Через некоторое время он опять пошел в усадьбу, потому что надо же было вернуть взятые книги. Но ему хотелось и повидать баронессу. Красивая аристократка успела вытеснить из сердца Васариса образ Люце. Виноват ли он, если госпожа Бразгене далеко, а баронесса здесь же, рядом. Наконец виноват ли он в том, что развивается и мужает, что пробудившая его юношеское чувство женщина не может больше соперничать с другой, вдохнувшей в него надежды, которыми он еще не смеет окрылиться?

Кроме того, на Васариса, знавшего лишь непрерывные метания и душевные мучения, притягательно действовали беспечность и юмор баронессы, ее безоблачное расположение духа, самоуверенность и уравновешенность. И хотя в иные минуты он намеревался избегать встреч с баронессой, как некогда с Люце, но намерения этого не исполнил: сердце ведь всегда умеет обмануть и самый мудрый разум и самую твердую волю.

Баронесса встретила его, как старого доброго знакомого – дружески, даже с оттенком фамильярности. В этот раз она не сидела за работой в библиотеке и была не в пеньюаре, а в обычном платье, так как собиралась погулять в саду. Из-за прихода гостя она не отказалась от прогулки, а предложила ему пойти вместе. Она должна показать ему один редкий вид осенних цветов.

– И потом вы должны ближе познакомиться с бароном, как полагается настоящему другу дома, – добавила она с улыбкой.

Они зашли к нему в кабинет, но барон сидел за какими-то старинными картами и планами, найденными им в архиве имения, и не захотел отрываться от них. Госпожа Соколина тоже была чем-то занята в своей комнате, так что они пошли вдвоем.

Стоял прекрасный солнечный октябрьский день. Дорожки сада пестрели от густо устилавших их листьев. Баронесса шаловливо отшвыривала их ногами, а самые красивые подбирала для букета. Деревья почти оголились, и солнце беспрепятственно светило сквозь ветви исполинских лип.

– Знаете, ксендз, я ничуть не жалею, что провожу осень в этом захолустье. Дела наши сложились так, что мы вынуждены прожить здесь и ноябрь. И это к лучшему. В Ривьеру раньше чем в декабре приезжать не стоит. Зато уж успею вам порядком наскучить, – будете меня помнить. Но вы не будьте ни трусом, ни педантом; приходите в любые дни и часы, когда только вздумается.

– Спасибо, госпожа баронесса, но обязанности не позволяют мне часто посещать вас. Теперь мы с настоятелем остались только вдвоем, и работы прибавилось. Потом вообще некоторым может показаться странным…

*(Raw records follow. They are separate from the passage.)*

/-- O13. For every instruction and state there is one outcome whatever the flag register holds: either a flag delta d
and a next state t such that from flags f the instruction answers t with flags f united with d; or one fault; or one
refusal. The same holds of a step. (R61) -/
def Obligations.FlagsAreNeverReadNorCleared : Prop :=
  (∀ (i : Instr) (s : State),
    (∃ (d : Flags) (t : State), ∀ f, exec i { s with flags := f } = .next { t with flags := f.union d }) ∨
    (∃ r, ∀ f, exec i { s with flags := f } = .fault r) ∨ (∃ r, ∀ f, exec i { s with flags := f } = .refused r)) ∧
  (∀ s : State,
    (∃ (d : Flags) (t : State), ∀ f, step { s with flags := f } = .next { t with flags := f.union d }) ∨
    (∃ r, ∀ f, step { s with flags := f } = .fault r) ∨ (∃ r, ∀ f, step { s with flags := f } = .refused r))

/-- O14. With FIDELITY = Clean (the quirk functions of R368 are free), from every state in which Overflow and Trap1
agree, a step that answers a next state answers one in which they agree. (R62, R368) -/
def Obligations.OverflowAndTrap1ArePaired : Prop :=
  ∀ s t : State, s.cfg.fidelity = .clean → s.flags.overflow = s.flags.trap1 → step s = .next t →
    t.flags.overflow = t.flags.trap1

/-- O15. For every instruction, if exec answers a next state: an accumulator that is no destination (acDests) and is
not stored to as a memory word (memDests) is unchanged; every word that is neither a memory destination nor a
destination accumulator's reads as before; the parameters, the run state and the failing writes (the model's field,
log entry 7) are unchanged: a stop is an outcome and leaves no next state (log entry 8). The destinations are computed
by the model's own effective address, canonical form and byte address at the state before. (R713, R158, R159, R160,
R161, R162, R163, R500) -/
def Obligations.FrameOfEveryInstruction : Prop :=
  ∀ (i : Instr) (s t : State), exec i s = .next t →
    (∀ n : AcNum, n ∉ Claims.acDests i s → n.setWidth 30 ∉ Claims.memDests i s → t.ac n = s.ac n) ∧
    (∀ x : MemAddr, x ∉ Claims.memDests i s → (∀ n ∈ Claims.acDests i s, x ≠ n.setWidth 30) →
      t.readWord x = s.readWord x) ∧
    t.run = s.run ∧ t.cfg = s.cfg ∧ t.writeFaults = s.writeFaults

/-- O16. With FIDELITY = Clean, if exec answers a next state, its flags are those before it and at most the flags that
R602 and the instruction's rule name for it (mayReport); the boolean functions, ROT, LSH, ROTC, LSHC, FLTR, GFLTR,
DGFLTR, GDBLE, MOVMI and the byte instructions other than ADJBP report none. (R602, R603) -/
def Obligations.FlagsOfEveryInstruction : Prop :=
  ∀ (i : Instr) (s t : State), s.cfg.fidelity = .clean → exec i s = .next t →
    ∃ d : Flags, t.flags = s.flags.union d ∧ d.union (Claims.mayReport i) = Claims.mayReport i

/-- O17. If exec answers a next state: AOJ and SOJ go to E if their condition holds of the signed result, now in AC,
else to PC + 1; AOS and SOS go to PC + 2 if their condition holds of the signed result, now at E, else to PC + 1;
every other instruction, also after a no-divide or a conversion that stored nothing, goes to PC + 1. (R714) -/
def Obligations.NextPcOfEveryInstruction : Prop :=
  (∀ row ∈ Claims.aojRows ++ Claims.sojRows, ∀ ac a s t, exec (row.1 ac a) s = .next t →
    ∃ e, effAddr s a = .ok e ∧ t.pc = if row.2 (t.ac ac).toInt then e else s.pc + 1) ∧
  (∀ row ∈ Claims.aosRows ++ Claims.sosRows, ∀ ac a s t, exec (row.1 ac a) s = .next t →
    ∃ e r, effAddr s a = .ok e ∧ t.readWord (loc e) = some r ∧
      t.pc = if row.2 r.toInt then s.pc + 2 else s.pc + 1) ∧
  (∀ i s t, (∀ row ∈ Claims.aojRows ++ Claims.sojRows ++ Claims.aosRows ++ Claims.sosRows, ∀ ac a, i ≠ row.1 ac a) →
    exec i s = .next t → t.pc = s.pc + 1)

/-- O18. In the PC word of a flag register and a program counter, Overflow is bit 35, Carry0 34, Carry1 33, FOV 32,
Trap1 25, FXU 24, NoDiv 23, and bits 17:0 are the PC. That the bits the spec names no flag for are 0 is the model's
(log entry 22) and is not stated. (R64) -/
def Obligations.PcWordHoldsTheFlags : Prop :=
  ∀ (f : Flags) (pc : Half), (pcWord f pc).getLsbD 35 = f.overflow ∧ (pcWord f pc).getLsbD 34 = f.carry0 ∧
    (pcWord f pc).getLsbD 33 = f.carry1 ∧ (pcWord f pc).getLsbD 32 = f.fov ∧ (pcWord f pc).getLsbD 25 = f.trap1 ∧
    (pcWord f pc).getLsbD 24 = f.fxu ∧ (pcWord f pc).getLsbD 23 = f.noDiv ∧ (pcWord f pc).toNat % 2 ^ 18 = pc.toNat

/-- O19. For every well-formed instruction of every family, with every value of its fields, decoding its encoded words
followed by any further words gives that instruction and those further words. (R150, R151, R152, R153) -/
def Obligations.DecodeOfEncode : Prop :=
  ∀ (i : Instr) (ws : List Word), i.wf = true → decode (encode i ++ ws) = .ok (i, ws)

/-- O20. If words decode to an instruction and a rest, that instruction is well formed and its encoded words followed
by the rest are those words: no bit of a word is dropped. (R150, R151, R152, R153) -/
def Obligations.EncodeOfDecode : Prop :=
  ∀ (ws rest : List Word) (i : Instr), decode ws = .ok (i, rest) → i.wf = true ∧ encode i ++ rest = ws

/-- O21. One word or pair of words of each family, written as its octal opcode, AC, I, X and Y fields, decodes to the
instruction the opcode map names. (R151, R152, R153) -/
def Obligations.DecodesWrittenWords : Prop :=
  decode [0b010111000_0001_0_0000_000000000001000000#36] = .ok (.add 1 ⟨false, 0, 0o100⟩, []) ∧
  decode [0b010001101_0010_0_0000_000000000000000101#36] = .ok (.movmi 2 ⟨false, 0, 5⟩, []) ∧
  decode [0b011101010_0000_1_0011_000000000001000000#36] = .ok (.aose 0 ⟨true, 3, 0o100⟩, []) ∧
  decode [0b001001100_0100_0_0000_000000000001000000#36] = .ok (.dadd 4 ⟨false, 0, 0o100⟩, []) ∧
  decode [0b010011011_0101_0_0000_000000000001000000#36] = .ok (.idivb 5 ⟨false, 0, 0o100⟩, []) ∧
  decode [0b100000110_0110_0_0000_000000000001000000#36] = .ok (.andm 6 ⟨false, 0, 0o100⟩, []) ∧
  decode [0b010100100_0111_0_0000_111111111111111111#36] = .ok (.ashc 7 ⟨false, 0, 0o777777⟩, []) ∧
  decode [0b001100101_1000_0_0000_010000001100000000#36] = .ok (.fadri 8 ⟨false, 0, 0o201400⟩, []) ∧
  decode [0b001001011_1001_0_0000_000000000001000000#36] = .ok (.dfdv 9 ⟨false, 0, 0o100⟩, []) ∧
  decode [0b001011011_0000_0_0000_000000000001000000#36] = .ok (.ibp ⟨false, 0, 0o100⟩, []) ∧
  decode [0b001011011_0001_0_0000_000000000001000000#36] = .ok (.adjbp 1 ⟨false, 0, 0o100⟩, []) ∧
  decode [0b001010011_1010_0_0000_000000000001000000#36, 0b000010100_0000_0_0000_000000000010000000#36] =
    .ok (.gfix 10 ⟨false, 0, 0o100⟩ 0 ⟨false, 0, 0o200⟩, [])
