-- ==== Sys2Proof/Laws/PerInstr.lean ====
section
/-! SUPPORT. One lemma for each instruction: the opcode map of the decoder, looked up at the opcode the encoder gives the
instruction, makes that instruction of its fields (R150-R153). The round trips of decoding and encoding rest on it. -/

namespace Sys2Proof.Laws.DecodeRow

/-- R153: the decoder's row at the instruction's own opcode makes the instruction; for a basic word the opcode is not that of
the EXTEND form. -/
def Statement (i : Instr) : Prop :=
  i.wf = true →
    match i.layout with
    | .basic op ac a => op ≠ extendOp ∧ ∃ make, basicRows.lookup op.toNat = some make ∧ make ac a = i
    | .extend ac a0 xop xac a1 => ∃ make, extendRows.lookup xop.toNat = some make ∧ make ac a0 xac a1 = i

– …что вы со мной флиртуете? Ну, милый ксендз… простите, как ваше имя?

– Людас.

– Ну, милый ксендз Людас, разве только вам и придет в голову подобная мысль. Вы совсем незнакомы с обычаями общества. У нас добрые друзья считают своим долгом хотя бы через день заглянуть ко мне поздороваться, и это вовсе не значит, что они флиртуют или заискивают. А вы придете на минутку раз в две недели и уже опасаетесь… Что тут может показаться, если несколько заброшенных судьбой в эту глушь интеллигентных людей стараются поддерживать друг с другом знакомство и обмениваться мыслями?! Мы с вами не монахи-траписты!

– Конечно, сударыня, – нерешительно сказал Васарис, – но для нас, духовных, существуют иные нормы поведения. Мы должны избегать всякого соблазна.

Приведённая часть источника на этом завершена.